-- ==== Sys2Proof/Laws/PerInstr.lean ====
section
/-! SUPPORT. A property of every instruction as syntax, one lemma per constructor: a well-formed operation is encoded in
exactly the bits its port has (rules R50, R51, R53, R55). -/

namespace Sys2Proof.Laws.EncodedWordFits

/-- The encoded word fits its port's format. -/
def Statement (i : Instr) : Prop :=
  ∀ (cfg : Config) (e : Event), i.wf cfg = true → encode i = some e → e.word < 2 ^ portWidth cfg e.port

/-- An operation with a fixed request word. -/
theorem of_request {i : Instr} {w : Nat} (hi : encode i = some ⟨.command, w⟩) (hw : w < 2 ^ 16) : Statement i := by
  intro cfg e _ he
  rw [hi] at he
  cases he
  exact hw

/-- An internal action, which has no encoding. -/
theorem of_internal {i : Instr} (hi : encode i = none) : Statement i := by
  intro cfg e _ he
  rw [hi] at he
  cases he

/-- A request made of a command byte and a target byte. -/
theorem request_fits (c t : Byte) : c.toNat * 256 + t.toNat < 2 ^ 16 := by
  have := c.isLt
  have := t.isLt
  omega

theorem ra : Statement .ra := of_request rfl (by decide)
theorem rw : Statement .rw := of_request rfl (by decide)
theorem rs : Statement .rs := of_request rfl (by decide)
theorem r1 : Statement .r1 := of_request rfl (by decide)
theorem r2 : Statement .r2 := of_request rfl (by decide)
theorem r3 : Statement .r3 := of_request rfl (by decide)
theorem r4 : Statement .r4 := of_request rfl (by decide)
theorem r5 : Statement .r5 := of_request rfl (by decide)
theorem r6 : Statement .r6 := of_request rfl (by decide)
theorem s1 : Statement .s1 := of_request rfl (by decide)
theorem s2 : Statement .s2 := of_request rfl (by decide)
theorem s3 : Statement .s3 := of_request rfl (by decide)
theorem s4 : Statement .s4 := of_request rfl (by decide)
theorem s5 : Statement .s5 := of_request rfl (by decide)
theorem s6 : Statement .s6 := of_request rfl (by decide)
theorem u1 : Statement .u1 := of_request rfl (by decide)
theorem u2 : Statement .u2 := of_request rfl (by decide)
theorem u3 : Statement .u3 := of_request rfl (by decide)
theorem u4 : Statement .u4 := of_request rfl (by decide)
theorem u5 : Statement .u5 := of_request rfl (by decide)
theorem u6 : Statement .u6 := of_request rfl (by decide)
theorem p1 : Statement .p1 := of_request rfl (by decide)
theorem p2 : Statement .p2 := of_request rfl (by decide)
theorem p3 : Statement .p3 := of_request rfl (by decide)
theorem p4 : Statement .p4 := of_request rfl (by decide)
theorem p5 : Statement .p5 := of_request rfl (by decide)
theorem en : Statement .en := of_request rfl (by decide)
theorem ds : Statement .ds := of_request rfl (by decide)
theorem unhandled (c t : Byte) : Statement (.unhandled c t) := of_request rfl (request_fits c t)
theorem unknown (c t : Byte) : Statement (.unknown c t) := of_request rfl (request_fits c t)
theorem byte (d : Byte) : Statement (.byte d) := by
  intro cfg e _ he
  cases he
  exact d.isLt
theorem bit (b : Bit) : Statement (.bit b) := by
  intro cfg e _ he
  cases he
  exact b.isLt
theorem fv (l : Bit) : Statement (.fv l) := by
  intro cfg e _ he
  cases he
  exact l.isLt
theorem tick (a : Bit) : Statement (.tick a) := by
  intro cfg e _ he
  cases he
  exact a.isLt
theorem reset : Statement .reset := by
  intro cfg e _ he
  cases he
  exact Nat.one_pos
theorem setp (m : Nat) : Statement (.setp m) := by
  intro cfg e hw he
  cases he
  exact of_decide_eq_true hw
theorem clrp (m : Nat) : Statement (.clrp m) := by
  intro cfg e hw he
  cases he
  exact of_decide_eq_true hw
theorem arm (m : Nat) : Statement (.arm m) := by
  intro cfg e hw he
  cases he
  exact of_decide_eq_true hw
theorem rdp : Statement .rdp := by
  intro cfg e _ he
  cases he
  exact Nat.one_pos
theorem rdch (m : Nat) : Statement (.rdch m) := by
  intro cfg e hw he
  cases he
  exact of_decide_eq_true hw
theorem rdf : Statement .rdf := by
  intro cfg e _ he
  cases he
  exact Nat.one_pos
theorem drvmode (v : Bit) : Statement (.drvmode v) := by
  intro cfg e _ he
  cases he
  exact v.isLt
theorem complete : Statement .complete := of_internal rfl
theorem engine : Statement .engine := of_internal rfl
theorem rowsel (f : Frame) : Statement (.rowsel f) := of_internal rfl
theorem ovmux (r : Row) (p o : Nat) : Statement (.ovmux r p o) := of_internal rfl
theorem drive (v : BitVec 2) : Statement (.drive v) := of_internal rfl
theorem consume (r : Row) : Statement (.consume r) := of_internal rfl
theorem resync : Statement .resync := of_internal rfl
theorem char (x : Byte) : Statement (.char x) := by
  intro cfg e _ he
  cases he
  exact x.isLt

end Sys2Proof.Laws.EncodedWordFits
end

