-- ==== Sys2Proof/Tests/Slice0.lean ====
section
/-! SUPPORT. The model's own tests. Expected results are those of the spec's encodings (rules R60, R61) and of its worked
vectors (95_test_vectors.md: S<n> and V<n>; P<n> are its programs), none is the model's own answer; beside them one
witness for the hypotheses of each statement. -/

namespace Sys2Proof.Tests

open Sys2Proof.Machine

/-! ### Helpers -/

/-- CORE's registers after reset under the reference configuration. -/
def ref : CoreRegs cfgRef := coreReset cfgRef

/-- A state with the given registers, everything beside them as after reset. -/
def st (c : Config) (k : CoreRegs c) : State := ⟨c, k, adjacentReset, Output.silent, []⟩

/-- A state with the given registers and one event waiting. -/
def awaiting (c : Config) (k : CoreRegs c) (e : Event) : State := ⟨c, k, adjacentReset, Output.silent, [e]⟩

/-- The operation answers a next state that passes the check. -/
def gives (r : Result) (p : State → Bool) : Bool :=
  match r with
  | .next t => p t
  | .fault _ => false
  | .refused _ => false

/-- The operation answers a next state with this response. -/
def answers (r : Result) (v : Option Response) : Bool := gives r fun t => decide (t.out.response = v)

/-- Phase, stored bytes, frame. -/
def decoderIs (t : State) (phase b0 b1 frame : Nat) : Bool :=
  t.core.phase.toNat == phase && t.core.buf0.toNat == b0 && t.core.buf1.toNat == b1 && t.core.frame.toNat == frame

/-- Persistent bits, one-shot bits, port. -/
def overlayIs (t : State) (persist oneshot pout : Nat) : Bool :=
  t.core.persist.toNat == persist && t.core.oneshot.toNat == oneshot && t.core.pout.toNat == pout

/-- The pin pair. -/
def pinsAre (t : State) (oe lines : Nat) : Bool := (pins t).1.toNat == oe && (pins t).2.toNat == lines

/-- The other port lines of vectors that start from `pout = 0xA4` to `0xA7`. -/
def cfgA4 : Config := { cfgRef with poutOtherReset := 0xA4 }

/-- Program P6's configuration, another legal one. -/
def cfgP6 : Config :=
  { cfgRef with rowShift1 := 2, rowShift2 := 0, chBit1 := 0, chBit2 := 1, chBit3 := 2, outShift := 3,
                poutOtherReset := 0xC5, driveEnReset := 1, rdchNormalised := false }

/-- The last legal corner of rule R7's bounds: OV_W 6, PORT_W 2, both full. -/
def cfgTight : Config :=
  { cfgRef with ovW := 6, portW := 2, poutOtherReset := 0 }

/-! ### Configurations (rule R7) -/

theorem test_reference_configuration_is_legal : ConfigValid cfgRef := by decide
theorem test_p6_configuration_is_legal : ConfigValid cfgP6 := by decide
theorem test_tight_configuration_is_legal : ConfigValid cfgTight := by decide
theorem test_overlapping_rows_are_illegal : ¬ ConfigValid { cfgRef with rowShift2 := 1 } := by decide
theorem test_line_past_the_port_is_illegal : ¬ ConfigValid { cfgRef with outShift := 7 } := by decide
/-- Rule R8's derived masks. -/
theorem test_reference_masks :
    Row.all.map (fun r => (rowMask cfgRef r).toNat) = [0x03, 0x0C, 0x30] ∧ (lineMask cfgRef).toNat = 0x03 ∧
    Channel.all.map (fun n => (chMask cfgRef n).toNat) = [0x02, 0x04, 0x08, 0x10, 0x20] := by decide
/-- P6's derived masks. -/
theorem test_p6_masks :
    Row.all.map (fun r => (rowMask cfgP6 r).toNat) = [0x0C, 0x03, 0x30] ∧ (lineMask cfgP6).toNat = 0x18 ∧
    Channel.all.map (fun n => (chMask cfgP6 n).toNat) = [0x01, 0x02, 0x04, 0x10, 0x20] := by decide

/-! ### WellFormed: an ill-formed term for each check -/

theorem test_wf_setp_mask : Instr.wf cfgRef (.setp 256) = false := by decide
theorem test_wf_clrp_mask : Instr.wf cfgRef (.clrp 256) = false := by decide
theorem test_wf_arm_mask : Instr.wf cfgTight (.arm 64) = false := by decide
theorem test_wf_rdch_mask : Instr.wf cfgRef (.rdch 1000) = false := by decide
theorem test_wf_ovmux_persist : Instr.wf cfgRef (.ovmux .row1 256 0) = false := by decide
theorem test_wf_ovmux_oneshot : Instr.wf cfgRef (.ovmux .row1 0 256) = false := by decide
/-- A listed request is not unhandled: RA, R6, S6, U1, P5, EN, DS. -/
theorem test_wf_unhandled_listed :
    [(0x52, 0x41), (0x52, 0x36), (0x53, 0x36), (0x55, 0x31), (0x50, 0x35), (0x45, 0x4E), (0x44, 0x53)].all
      (fun p => !Instr.wf cfgRef (.unhandled p.1 p.2)) = true := by decide
/-- X is no command letter, so X1 is unknown, not unhandled. -/
theorem test_wf_unhandled_unknown_letter : Instr.wf cfgRef (.unhandled 0x58 0x31) = false := by decide
/-- R S U P E D are known letters. -/
theorem test_wf_unknown_known_letter :
    [0x52, 0x53, 0x55, 0x50, 0x45, 0x44].all (fun c => !Instr.wf cfgRef (.unknown c 0x31)) = true := by decide
theorem test_wf_accepts :
    Instr.wf cfgRef (.setp 255) = true ∧ Instr.wf cfgRef (.unhandled 0x50 0x36) = true ∧
    Instr.wf cfgRef (.unknown 0x73 0x33) = true := by decide

/-! ### Decoding: each constructor's word, from rule R60's letters by rule R59's codes, first byte high (rule R55) -/

theorem test_decode_read_requests :
    decodeTableWord 16 0b0101001001000001 = some .ra ∧
    decodeTableWord 16 0b0101001001010111 = some .rw ∧
    decodeTableWord 16 0b0101001001010011 = some .rs ∧
    decodeTableWord 16 0b0101001000110001 = some .r1 ∧
    decodeTableWord 16 0b0101001000110010 = some .r2 ∧
    decodeTableWord 16 0b0101001000110011 = some .r3 ∧
    decodeTableWord 16 0b0101001000110100 = some .r4 ∧
    decodeTableWord 16 0b0101001000110101 = some .r5 ∧
    decodeTableWord 16 0b0101001000110110 = some .r6 := by decide

theorem test_decode_set_requests :
    decodeTableWord 16 0b0101001100110001 = some .s1 ∧
    decodeTableWord 16 0b0101001100110010 = some .s2 ∧
    decodeTableWord 16 0b0101001100110011 = some .s3 ∧
    decodeTableWord 16 0b0101001100110100 = some .s4 ∧
    decodeTableWord 16 0b0101001100110101 = some .s5 ∧
    decodeTableWord 16 0b0101001100110110 = some .s6 := by decide

theorem test_decode_clear_requests :
    decodeTableWord 16 0b0101010100110001 = some .u1 ∧
    decodeTableWord 16 0b0101010100110010 = some .u2 ∧
    decodeTableWord 16 0b0101010100110011 = some .u3 ∧
    decodeTableWord 16 0b0101010100110100 = some .u4 ∧
    decodeTableWord 16 0b0101010100110101 = some .u5 ∧
    decodeTableWord 16 0b0101010100110110 = some .u6 := by decide

theorem test_decode_arm_requests :
    decodeTableWord 16 0b0101000000110001 = some .p1 ∧
    decodeTableWord 16 0b0101000000110010 = some .p2 ∧
    decodeTableWord 16 0b0101000000110011 = some .p3 ∧
    decodeTableWord 16 0b0101000000110100 = some .p4 ∧
    decodeTableWord 16 0b0101000000110101 = some .p5 := by decide

theorem test_decode_mode_requests :
    decodeTableWord 16 0b0100010101001110 = some .en ∧
    decodeTableWord 16 0b0100010001010011 = some .ds := by decide

/-- V83 to V85: P6, R9, R7, RX, ES, DN, SA, UW. -/
theorem test_decode_unhandled :
    [(0x50, 0x36), (0x52, 0x39), (0x52, 0x37), (0x52, 0x58), (0x45, 0x53), (0x44, 0x4E), (0x53, 0x41), (0x55, 0x57)].all
      (fun p => decide (decodeCommand p.1 p.2 = .unhandled p.1 p.2)) = true ∧
    decodeTableWord 16 0b0101000000110110 = some (.unhandled 0x50 0x36) := by decide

========

■ Task description
Starting at the top of the listing above, repeat every line exactly until the line that contains "theorem r5 : Statement" has been repeated too.

■ Result of this task
-- ==== Sys2Proof/Laws/PerInstr.lean ====
section
/-! SUPPORT. A property of every instruction as syntax, one lemma per constructor: a well-formed operation is encoded in
exactly the bits its port has (rules R50, R51, R53, R55). -/

namespace Sys2Proof.Laws.EncodedWordFits

/-- The encoded word fits its port's format. -/
def Statement (i : Instr) : Prop :=
  ∀ (cfg : Config) (e : Event), i.wf cfg = true → encode i = some e → e.word < 2 ^ portWidth cfg e.port

/-- An operation with a fixed request word. -/
theorem of_request {i : Instr} {w : Nat} (hi : encode i = some ⟨.command, w⟩) (hw : w < 2 ^ 16) : Statement i := by
  intro cfg e _ he
  rw [hi] at he
  cases he
  exact hw

/-- An internal action, which has no encoding. -/
theorem of_internal {i : Instr} (hi : encode i = none) : Statement i := by
  intro cfg e _ he
  rw [hi] at he
  cases he

/-- A request made of a command byte and a target byte. -/
theorem request_fits (c t : Byte) : c.toNat * 256 + t.toNat < 2 ^ 16 := by
  have := c.isLt
  have := t.isLt
  omega

theorem ra : Statement .ra := of_request rfl (by decide)
theorem rw : Statement .rw := of_request rfl (by decide)
theorem rs : Statement .rs := of_request rfl (by decide)
theorem r1 : Statement .r1 := of_request rfl (by decide)
theorem r2 : Statement .r2 := of_request rfl (by decide)
theorem r3 : Statement .r3 := of_request rfl (by decide)
theorem r4 : Statement .r4 := of_request rfl (by decide)
theorem r5 : Statement .r5 := of_request rfl (by decide)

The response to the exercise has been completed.